Crée en 1994, le Yaam, qui signifie Young and African Arts Market, a réussi, jusqu'à aujourd'hui, à survivre à de nombreux déménagements forcés. Construit sur l'Eichenstrasse 3, où se situe l'actuel Arena, le centre de la culture africaine à Berlin, est passé ensuite, entre autre, par la Cuvrystrasse avant de trouver son bonheur sur les berges de la Spree. L'endroit rêvé pour y installer une plage avec transat, bar extérieur, terrain de volley et y organiser de nombreux évènements culturels aussi bien pour les plus jeunes que les adultes. Mais depuis octobre 2012, l'avenir de ce lieu convivial et multiculturel est menacé.

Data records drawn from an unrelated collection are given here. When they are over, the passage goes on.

-- ==== Sys2Proof/Tests/Slice0.lean ====
section
/-! SUPPORT. Tests: the operand checks refuse an ill-formed term each, every statement with hypotheses has a state and operands that meet them, and a few steps on small states give what the manual's examples give. -/

namespace Sys2Proof.Tests

open Sys2Proof Sys2Proof.Machine

-- One theorem after another: each may evaluate a whole step.
set_option Elab.async false

-- Operand checks: one ill-formed term for each.

theorem test_wf_bough : Instr.wf (.nop 15) = true ∧ Instr.wf (.nop 16) = false := by decide
theorem test_wf_leaf : Instr.wf (.calCommit 15 17) = true ∧ Instr.wf (.calCommit 0 18) = false := by decide
theorem test_wf_codes : Instr.wf (.refSelfCheck 0 0 ⟨List.replicate 32 192, []⟩) = true ∧ Instr.wf (.refSelfCheck 0 0 ⟨[], []⟩) = false := by decide
theorem test_wf_group : Instr.wf (.biasWindowEnd 0 0 15) = true ∧ Instr.wf (.biasWindowEnd 0 0 16) = false := by decide
theorem test_wf_levels : Instr.wf (.fullVerifyDone 0 0 [(5, 3)]) = true ∧ Instr.wf (.fullVerifyDone 0 0 [(5, 4)]) = false := by decide
theorem test_wf_working : Instr.wf (.governorInterval { power := 0, working := 288 }) = true ∧ Instr.wf (.governorInterval { power := 0, working := 289 }) = false := by decide
theorem test_wf_queue : Instr.wf (.queEnable 0xFFFFF) = true ∧ Instr.wf (.queEnable 0x100000) = false := by decide
theorem test_wf_slot : Instr.wf (.quiesceTimeout 255) = true ∧ Instr.wf (.quiesceTimeout 256) = false := by decide
theorem test_wf_knot : Instr.wf (.knotSignal 65535) = true ∧ Instr.wf (.knotSignal 65536) = false := by decide
theorem test_wf_port : Instr.wf (.linkRetrainDone 3 true) = true ∧ Instr.wf (.linkRetrainDone 4 true) = false := by decide
theorem test_wf_link : Instr.wf (.linkDown 3 16) = true ∧ Instr.wf (.linkDown 3 17) = false := by decide
theorem test_wf_ring : Instr.wf (.discoveryTimeout 3) = true ∧ Instr.wf (.discoveryTimeout 4) = false := by decide
theorem test_wf_entry : Instr.wf (.collArm 4095) = true ∧ Instr.wf (.collArm 4096) = false := by decide
theorem test_wf_device : Instr.wf (.resetNotice 64 3 true 0) = true ∧ Instr.wf (.resetNotice 65 3 true 0) = false := by decide
theorem test_wf_stand : Instr.wf (.standReset 3 0) = true ∧ Instr.wf (.standReset 4 0) = false := by decide
theorem test_wf_function : Instr.wf (.vfFlr 31) = true ∧ Instr.wf (.vfFlr 0) = false ∧ Instr.wf (.vfFlr 32) = false := by decide
theorem test_wf_vector : Instr.wf (.msixUnmask 1 (.unmask 63)) = true ∧ Instr.wf (.msixUnmask 1 (.unmask 64)) = false := by decide
theorem test_wf_vfs : Instr.wf (.configurationRequest 0 (.vfEnable true 31)) = true ∧ Instr.wf (.configurationRequest 0 (.vfEnable true 32)) = false := by decide
theorem test_wf_island : Instr.wf (.islandRestart 28) = true ∧ Instr.wf (.islandRestart 29) = false := by decide
theorem test_wf_channel : Instr.wf (.patrolScrub 31 {}) = true ∧ Instr.wf (.patrolScrub 32 {}) = false := by decide
theorem test_wf_route : Instr.wf (.xferLand 0 1023 15) = true ∧ Instr.wf (.xferLand 0 1024 15) = false ∧ Instr.wf (.xferLand 0 0 16) = false := by decide
theorem test_wf_doorbell : Instr.wf (.doorbell 0 0xFFFFFF 8 (some 0)) = true ∧ Instr.wf (.doorbell 0 0x1000000 8 none) = false := by decide
theorem test_wf_register : Instr.wf (.registerWrite { off := 0x3FFFFFC } 0) = true ∧ Instr.wf (.registerWrite { fn := 1, off := 0x10000 } 0) = false := by decide
theorem test_wf_loRead : Instr.wf (.loRegisterRead 0x3FFFFFC) = true ∧ Instr.wf (.loRegisterRead 0x4000000) = false := by decide
theorem test_wf_bar2 : Instr.wf (.bar2Read 0 1) = true ∧ Instr.wf (.bar2Read 0 0) = false ∧ Instr.wf (.bar2Write 0 []) = false := by decide
theorem test_wf_dma : Instr.wf (.dmaRequestFailed (.fetch 15) 0) = true ∧ Instr.wf (.dmaRequestFailed (.fetch 16) 0) = false := by decide
theorem test_wf_message : Instr.wf (.discoveryMessage 0 false (.discovery 1)) = true ∧ Instr.wf (.discoveryMessage 0 false .sysReset) = false := by decide
theorem test_wf_flit : Instr.wf (.aetholoFlitReceive 0 false { bytes := List.replicate 248 0, body := .credit }) = true ∧ Instr.wf (.aetholoFlitReceive 0 false { bytes := [], body := .credit }) = false := by decide +kernel
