-- ==== Sys2Proof/Machine/Operands.lean ====
section
/-!
DEFINITION. The arithmetic words of 00_scope 4.3, the coding of payload and page fields (R204), the codes of R207, and
the bytes of the notices (R207).
-/

namespace Sys2Proof.Machine

/-! ### Arithmetic words (00_scope 4.3) -/

/-- trunc of a / b: the fractional part removed toward zero. -/
def truncDiv (a b : Int) : Int := a.tdiv b

/-- round of a / b for b > 0: to the nearest integer, halves away from zero. -/
def roundDiv (a : Int) (b : Nat) : Int :=
  if 0 ≤ a then ((2 * a.natAbs + b) / (2 * b) : Nat) else -(((2 * a.natAbs + b) / (2 * b) : Nat) : Int)

/-- ceil of a / b for b > 0. -/
def ceilDiv (a b : Nat) : Nat := (a + b - 1) / b

/-- clamp to lo..hi of a signed number. -/
def clampInt (lo hi x : Int) : Int := if x < lo then lo else if hi < x then hi else x

/-- clamp to lo..hi of an unsigned number. -/
def clampNat (lo hi x : Nat) : Nat := if x < lo then lo else if hi < x then hi else x

/-- clamp to 0..65535, the range of a DAC code. -/
def clampCode (x : Int) : Nat := (clampInt 0 65535 x).toNat

/-! ### Coding of fields (R204) -/

/-- A 0-65535 number as a two-byte field. -/
def word (n : Nat) : List Byte := bytes16 (BitVec.ofNat 16 n)

/-- A signed number as a two-byte two's complement field. -/
def signedWord (n : Int) : List Byte := bytes16 (BitVec.ofInt 16 n)

/-- A number as a one-byte field. -/
def byte (n : Nat) : Byte := BitVec.ofNat 8 n

/-- A truth value as a one-byte field. -/
def flagByte (b : Bool) : Byte := if b then 1 else 0

/-- Bits from the least significant up, as a number. -/
def maskOf (bits : List Bool) : Nat := bits.foldr (fun b n => b.toNat + 2 * n) 0

/-! ### Field checks: a byte or word as an identifier, `none` when out of range -/

/-- A number as an identifier below `n`. -/
def ident? (n x : Nat) : Option (Fin n) := if h : x < n then some ⟨x, h⟩ else none

/-- A part 0-3. -/
def part? (b : Byte) : Option PartId := ident? 4 b.toNat
/-- A voice 0-15. -/
def voice? (b : Byte) : Option VoiceId := ident? 16 b.toNat
/-- A slot 0-511. -/
def slot? (w : BitVec 16) : Option SlotId := ident? 512 w.toNat
/-- A parameter index 0-23. -/
def param? (b : Byte) : Option ParamId := ident? 24 b.toNat
/-- A control 0-95. -/
def control? (b : Byte) : Option ControlId := ident? 96 b.toNat

/-- A note field clamped to 127 (R9). -/
def clampNote (b : Byte) : Note := ⟨min b.toNat 127, by omega⟩

/-- A velocity field clamped to 127 (R20). -/
def clampVelocity (b : Byte) : Velocity := ⟨min b.toNat 127, by omega⟩

/-- A 0-1 field, `none` above 1. -/
def bit? (b : Byte) : Option Bool :=
  if b.toNat = 0 then some false else if b.toNat = 1 then some true else none

/-- An optional part as sent: FFh for NONE. -/
def partByte : Option PartId → Byte
  | none => 0xFF
  | some p => byte p

/-! ### Codes (R207) -/

/-- Voice states. -/
def VoiceState.code : VoiceState → Byte
  | .idle => 0 | .gated => 1 | .retrigger => 2 | .released => 3
  | .quenching => 4 | .waiting => 5 | .tuning => 6 | .disabled => 7

/-- Oscillator results. -/
def OscResult.code : OscResult → Byte
  | .ok => 0 | .noSignal => 1 | .outOfRange => 2 | .noConverge => 3 | .notDone => 4

/-- Pickup states. -/
def Pickup.code : Pickup → Byte
  | .locked => 0 | .waitAbove => 1 | .waitBelow => 2

/-- Binding targets, with the part stored for PART and 0 otherwise (R129). -/
def Target.codes : Target → Byte × Byte
  | .unbound => (0, 0) | .part p => (1, byte p) | .focus => (2, 0)

/-- Binding modes. -/
def BindMode.code : BindMode → Byte
  | .jump => 0 | .pickup => 1

/-- Recall outcomes. -/
def RecallOutcome.code : RecallOutcome → Byte
  | .ok => 0 | .empty => 1 | .corrupt => 2 | .superseded => 3

/-- Write operations. -/
def WriteOp.code : WriteOp → Byte
  | .store => 1 | .commit => 2 | .protect => 3 | .saveTuning => 4 | .wipe => 5

/-- The target field of WRITE_DONE: the slot, the bank, or 0 for SAVE_TUNING. -/
def WriteTarget.number : WriteTarget → Nat
  | .nothing => 0 | .slot s => s | .bank b => b

/-- The status codes. -/
inductive Status where
  | ok | badKind | badLength | badValue | busy | denied | notReady | incomplete | badImage | alreadyLoaded | empty
  deriving DecidableEq, Repr

/-- The code of a status. -/
def Status.code : Status → Byte
  | .ok => 0 | .badKind => 1 | .badLength => 2 | .badValue => 3 | .busy => 4 | .denied => 5
  | .notReady => 6 | .incomplete => 7 | .badImage => 8 | .alreadyLoaded => 9 | .empty => 10

/-! ### Notices as frames (R184, R207) -/

/-- The KIND of a notice. -/
def Notice.kind : Notice → Byte
  | .ready => 0x40 | .controlMoved _ => 0x41 | .switchChanged _ _ => 0x42 | .partSilent _ => 0x43
  | .recallDone _ _ _ _ => 0x44 | .writeDone _ _ _ _ => 0x45 | .tuneVoiceDone _ _ _ => 0x46
  | .tuneDone _ _ => 0x47 | .counterHigh _ => 0x48 | .fault _ _ => 0x49

/-- The payload of a notice. -/
def Notice.payload : Notice → List Byte
  | .ready => []
  | .controlMoved r => byte r.control :: (word r.value ++ [r.pickup.code, flagByte r.applied])
  | .switchChanged sw pressed => [byte sw, flagByte pressed]
  | .partSilent p => [byte p]
  | .recallDone p slot outcome tag => byte p :: (word slot ++ [outcome.code, tag])
  | .writeDone op target bad tag => op.code :: (word target.number ++ [flagByte bad, tag])
  | .tuneVoiceDone v a b => [byte v, a.code, b.code]
  | .tuneDone aborted tag => [flagByte aborted, tag]
  | .counterHigh c => [byte c]
  | .fault f forced => [byte f, flagByte forced]

/-- The bit of the notice mask that stands for a notice's kind, if the kind is maskable (R193). -/
def Notice.maskBit : Notice → Option (Fin 5)
  | .controlMoved _ => some 0 | .switchChanged _ _ => some 1 | .partSilent _ => some 2
  | .tuneVoiceDone _ _ _ => some 3 | .counterHigh _ => some 4
  | .ready | .recallDone _ _ _ _ | .writeDone _ _ _ _ | .tuneDone _ _ | .fault _ _ => none

/-- The frame on the TX line (R184). -/
def Sending.frame : Sending → Frame
  | .reply f => f
  | .notice seq n => ⟨n.kind, seq, n.payload⟩

end Sys2Proof.Machine
end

Ortwin Rau, directeur du Yaam et Kreuzberger depuis 25 ans, a reçu un courrier l'enjoignant de plier bagages, d'ici à fin décembre. Cette lettre a été rédigée et envoyée par le propriétaire du terrain, Urnova, une entreprise immobilière espagnole. "Cette agence est complétement fauchée, du coup elle cherche à vendre à de gros investisseurs. Tout cela n'est qu'une question d'argent", commente une manifestante. C'est en effet le plan prévu par Urnova, qui a acheté le terrain il y a quatre et qui souhaiterait vendre les 8.900 m2 de la stralauer Platz 35 à des constructeurs immobiliers. A la place du Yaam pousseraient alors, bureaux, appartements et hôtels. Un projet immobilier comme tant d'autres qui menace tous ces lieux alternatifs construits sur les bords de la Spree. Le célèbre Bar 25, après une longue bataille, avait dû fermer ses portes à la fin de l'été 2011.
De par sa force d'organisation d'évènements mais également sa présence dans les manifestations culturelles les plus importantes de la ville, tel que le Karnaval der Kultur, le Yaam est devenu une institution pour la capitale allemande. "Je ne suis pas particulièrement fan de reggae, mais le Yaam est tellement un lieu extraordinaire, pour les enfants et adultes. L'aménagement réalisé fait de cet endroit un enclos dans Berlin où l'on peut venir se relaxer, écouter de la musique, ou encore jouer à différents sports", confie une quinquagénaire qui travaille dans un centre de jeunesse. L'annonce de sa fermeture a également soulevé de nombreuses questions quant à l'avenir de Berlin, qui attire ses touristes notamment grâce à son côté alternatif et underground. Qu'est-ce que les bateaux touristiques qui naviguent tout l'été sur la Spree donneront à voir à leurs clients d'ici à quelques années ? se demandent les chanteurs réunis dans une vidéo de soutien au Yaam.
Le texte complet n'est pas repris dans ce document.